Une sanction avait malheureusement éliminé des débats Me Isorni, pour son audace courageuse.

4 mars 1963
Verdict de la Cour militaire: Trois condamnations à mort: Bastien-Thiry, la Tocnaye et Prévost.

8 mars
Les avocats des condamnés sont reçus à l'Elysée. (Alain de la Tocnaye et Jacques Prévost seront graciés.)
"Devant l'Histoire, devant nos concitoyens et devant nos enfants, nous proclamons notre innocence, car nous n'avons fait que mettre en pratique la grande et éternelle loi de solidarité entre les hommes."

Par cette phrase, le Colonel Jean Bastien-Thiry achève la déclaration qu'il a voulu prononcer devant ses juges le 2 février 1963, cinq jours après l'ouverture du procès du Petit-Clamart.

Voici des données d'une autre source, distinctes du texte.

-- ==== Sys2Proof/Certificates/Slice0/Obligations.lean ====
section
/-! DEFINITION. Certificates/Slice0/Obligations.lean: the statements for the provers, each with the rule of spec/ it formalises.
OBLIGATIONS.json lists them in this order. -/

open Sys2Proof Sys2Proof.Machine

/-! ## Encoding -/

/-- A few words written out from the patterns of 30_encoding.md R95 decode to what they stand for. -/
def Obligations.WrittenWordsDecode : Prop :=
  decode 0x00E0#16 = .ok .cls ∧ decode 0x00EE#16 = .ok .ret ∧ decode 0x00E1#16 = .ok (.sys 0x0E1) ∧
  decode 0x3A10#16 = .ok (.seImm 10 0x10) ∧ decode 0x8F1E#16 = .ok (.shl 15 1) ∧
  decode 0xD125#16 = .ok (.drw 1 2 5) ∧ decode 0xE5A1#16 = .ok (.sknp 5) ∧ decode 0xF355#16 = .ok (.stRegs 3) ∧
  decode 0x5121#16 = .error (.unsupported 0x5121)

/-- For every well-formed instruction, decoding its word gives it back: no operand bit is dropped (30_encoding.md R91 to R95). -/
def Obligations.DecodeInvertsEncode : Prop :=
  ∀ i : Instr, i.WellFormed → decode (encode i) = .ok i

/-- What the decoder accepts is well-formed and encodes to the word it was read from (30_encoding.md R91 to R95). -/
def Obligations.EncodeInvertsDecode : Prop :=
  ∀ (w : Word) (i : Instr), decode w = .ok i → i.WellFormed ∧ encode i = w

/-- The decoder takes the first row of the opcode map whose test the word passes, refuses by name a word that passes none, and the
34 executable rows are pairwise disjoint (30_encoding.md R94, R95). -/
def Obligations.DecoderTakesFirstMatchingRow : Prop :=
  (∀ (w : Word) (i : Instr), decode w = .ok i →
    (opcodeMap.find? (fun row => row.selects w)).map OpcodeRow.mnemonic = some i.mnemonic) ∧
  (∀ (w : Word) (e : DecodeError), decode w = .error e →
    opcodeMap.find? (fun row => row.selects w) = none ∧ e = .unsupported w) ∧
  (∀ (w : Word) (p q : OpcodeRow), p ∈ opcodeMap.take 34 → q ∈ opcodeMap.take 34 →
    p.selects w = true → q.selects w = true → p = q)

/-- The words of the six groups of 30_encoding.md R96 are exactly those the decoder refuses and those it reads as SYS. -/
def Obligations.UnsupportedWordsAreTheListedGroups : Prop :=
  ∀ w : Word, unsupportedWord w = true ↔
    decode w = .error (.unsupported w) ∨ ∃ nnn, decode w = .ok (.sys nnn)

/-- An instruction placed where the next step fetches is the one that step runs, from every state in `RUN` with PC in range and no
event pending (40_cycle_control.md R120, R121; 20_memory.md R62). Placing stands for the host's load (DESIGN CHOICE, log 19). -/
def Obligations.PlacedInstructionRunsNext : Prop :=
  ∀ (i : Instr) (s : State), i.WellFormed → s.mode = .run → s.pc.toNat ≤ 0xFFE → s.script = [] →
    step (s.withFetchWord 16 (encode i).toNat) = exec i (s.withFetchWord 16 (encode i).toNat)

/-! ## The step cycle -/

/-- A step runs the decoded instruction: in `RUN`, with the two bytes at PC in memory and decoding to i, a step that the host's next
event makes a `Step` is exec of i. Around it the model only takes the `Step` event (if one is listed) and sets its key levels: the
host's events as a list in State are the model's choice (DESIGN CHOICE, log 1, log 2). -/
def Obligations.StepRunsDecodedInstruction : Prop :=
  ∀ (s : State) (i : Instr), StepIsNext s → s.mode = .run → s.pc.toNat ≤ 0xFFE →
    decode (s.byte s.pc.toNat ++ s.byte (s.pc.toNat + 1)) = .ok i → step s = exec i (atStep s)

/-- The fetch (40_cycle_control.md R121): PC above 0xFFE raises MemoryRange(max(PC, 0x1000)); otherwise the word is
{ M[PC], M[PC+1] }. That the range is checked at the fetch is the spec's decision D11 (log 11). -/
def Obligations.FetchReadsTwoBytesOrRaises : Prop :=
  ∀ s : State, StepIsNext s → s.mode = .run →
    (0xFFE < s.pc.toNat → ∃ t, step s = .next t ∧
      OnlyRaises .memoryRange (BitVec.ofNat 16 (max s.pc.toNat 0x1000)) (atStep s) t) ∧
    (s.pc.toNat ≤ 0xFFE → s.fetchWord = s.byte s.pc.toNat ++ s.byte (s.pc.toNat + 1))

/-- UnsupportedInstruction is raised for every executed word of the groups of 30_encoding.md R96, with the word as info, and for no
other word (60_exceptions.md R241). The word as info and the
frame are R96 and R247 with the spec's decision D10 (log 10); that the next transition is a `Step`, and atStep, are DESIGN CHOICE (log
1, log 2). -/
def Obligations.UnsupportedWordRaises : Prop :=
  ∀ s : State, StepIsNext s → s.mode = .run → s.pc.toNat ≤ 0xFFE →
    (unsupportedWord s.fetchWord = true → ∃ t, step s = .next t ∧
      OnlyRaises .unsupportedInstruction s.fetchWord (atStep s) t) ∧
    (unsupportedWord s.fetchWord = false → ∀ t, step s = .next t → t.mode = .halt →
      t.faultCause ≠ .unsupportedInstruction)

/-- In `HALT` a `Step` and a `Tick` change nothing of the block (40_cycle_control.md R133, R251: the spec's decisions D24, D16; log 10,
log 15); the model takes the event, if one is listed, and the key levels. -/
def Obligations.HaltIgnoresStepAndTick : Prop :=
  ∀ s : State, s.mode = .halt →
    (StepIsNext s → step s = .next (atStep s)) ∧
    (∀ rest, s.script = .tick :: rest → step s = .next (s.setScript rest))

/-- Only `Reset` leaves `HALT` (60_exceptions.md R248). -/
def Obligations.OnlyResetLeavesHalt : Prop :=
  ∀ s t : State, s.mode = .halt → step s = .next t → t.mode ≠ .halt → ∃ image rest, s.script = .reset image :: rest

/-- Fault entry is precise, over every step: a `Step` that enters `HALT` makes the four writes of 60_exceptions.md R247 and changes
nothing else, and no other event enters `HALT`. What a fault records is the spec's decision D10 (log 10). -/
def Obligations.FaultsArePrecise : Prop :=
  ∀ s t : State, s.mode ≠ .halt → step s = .next t → t.mode = .halt →
    StepIsNext s ∧ ∃ cause info, cause ≠ .none ∧ OnlyRaises cause info (atStep s) t

/-- Every step answers a next state: the spec leaves no case without one, and a fault of the spec is a state (the
spec's decision D10; log 10). -/
def Obligations.EveryStepAnswersNext : Prop :=
  ∀ s : State, ∃ t, step s = .next t

/-- In `WAIT_KEY` with no key down a `Step` changes nothing and fetches nothing (44_keypad_timers.md R224; the spec's decision
D9, log 9). -/
def Obligations.WaitWithoutKeyChangesNothing : Prop :=
  ∀ s : State, StepIsNext s → s.mode = .waitKey → (atStep s).keys = 0 → step s = .next (atStep s)

/-- In `WAIT_KEY` with a key down a `Step` loads the waiting register with the index of a pressed key, advances PC and returns to
`RUN`; it executes no other instruction. That it is the LOWEST pressed key is the spec's decision D9 (KEYWAIT_PICK, log 9). -/
def Obligations.WaitEndsWithLowestKey : Prop :=
  ∀ s : State, StepIsNext s → s.mode = .waitKey → (atStep s).keys ≠ 0 →
    ∃ t k, step s = .next t ∧ (atStep s).keys.getLsbD k = true ∧ (∀ j, j < k → (atStep s).keys.getLsbD j = false) ∧
      t.reg s.waitReg = BitVec.ofNat 8 k ∧ t.mode = .run ∧ t.pc = s.pc + 2#16 ∧
      UnchangedExcept [s.waitReg] [.mode] (atStep s) t

/-- From the idle loop of 70_reset_and_hazards.md R287 every further `Step`, with whatever key levels, changes nothing of the block; the
model takes the event, if one is listed, and its key levels (DESIGN CHOICE, log 1, log 2). The idle loop is the spec's own convention
(D17) and no property of the hardware. -/
def Obligations.IdleLoopStays : Prop :=
  ∀ s : State, Safety.Idle s → StepIsNext s → step s = .next (atStep s)

/-! ## Reset and Tick -/

/-- The program image (70_reset_and_hazards.md R281): its first 3584 bytes from 0x200 up, 0 after it; the first word executed is its
first two bytes; with an empty image the first `Step` raises UnsupportedInstruction(0x0000). That the step after a `Reset`
with no event listed is that `Step` is DESIGN CHOICE (log 1, log 19). -/
def Obligations.ResetLoadsTheImage : Prop :=
  (∀ (s : State) (image : List Byte) (a : Nat), 0x200 ≤ a → a ≤ 0xFFF →
    (s.resetWith image).byte a = if a - 0x200 < min image.length 3584 then image.getD (a - 0x200) 0 else 0) ∧
  (∀ (s : State) (high low : Byte) (rest : List Byte),
    (s.resetWith (high :: low :: rest)).pc = 0x200 ∧ (s.resetWith (high :: low :: rest)).fetchWord = high ++ low) ∧
  (∀ s : State, s.script = [] → ∃ t, step (s.resetWith []) = .next t ∧
    OnlyRaises .unsupportedInstruction 0x0000 (s.resetWith []) t)

/-- Below the program area `Reset` leaves the font at 0x000 and zeros after it. The font's bytes and address are PRESUMED (log 5;
70_reset_and_hazards.md R282 takes them from general knowledge). -/
def Obligations.ResetLoadsTheFont : Prop :=
  ∀ (s : State) (image : List Byte) (a : Nat), a < 0x200 →
    (s.resetWith image).byte a = if a < 80 then fontTable.getD a 0 else 0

Dans cette longue allocution, il ne cherche pas à se soustraire à la peine qu'il encourt. Son seul but est de faire comprendre à ses concitoyens les motifs de son action. Sans aucune complaisance, et avec une clairvoyance prophétique. il expose les raisons pour lesquelles il juge qu'"il n'est pas bon, il n'est pas moral, il n'est pas légal", que le personnage auquel il s'est attaqué "reste longtemps à la tête de la France". Dès lors, l'accusé n'est plus Bastien-Thiry mais De Gaulle.

Cela ne lui sera pas pardonné: la Cour militaire de Justice le condamnera à mort et la grâce présidentielle lui sera refusée.

Jean Bastien-Thiry est allé librement jusqu'au bout de ce que sa conscience lui dictait. Il est parti en paix: comme en témoigne Maître Le Corroller, présent à son exécution: "Lorsqu'il fut mort, après que la salve eut déchiré l'aube naissante. son visage était celui d'un enfant, doux et généreux".

Hélène Bastien-Thiry

11 mars
Jean Bastien-Thiry est exécuté au Fort d'Ivry.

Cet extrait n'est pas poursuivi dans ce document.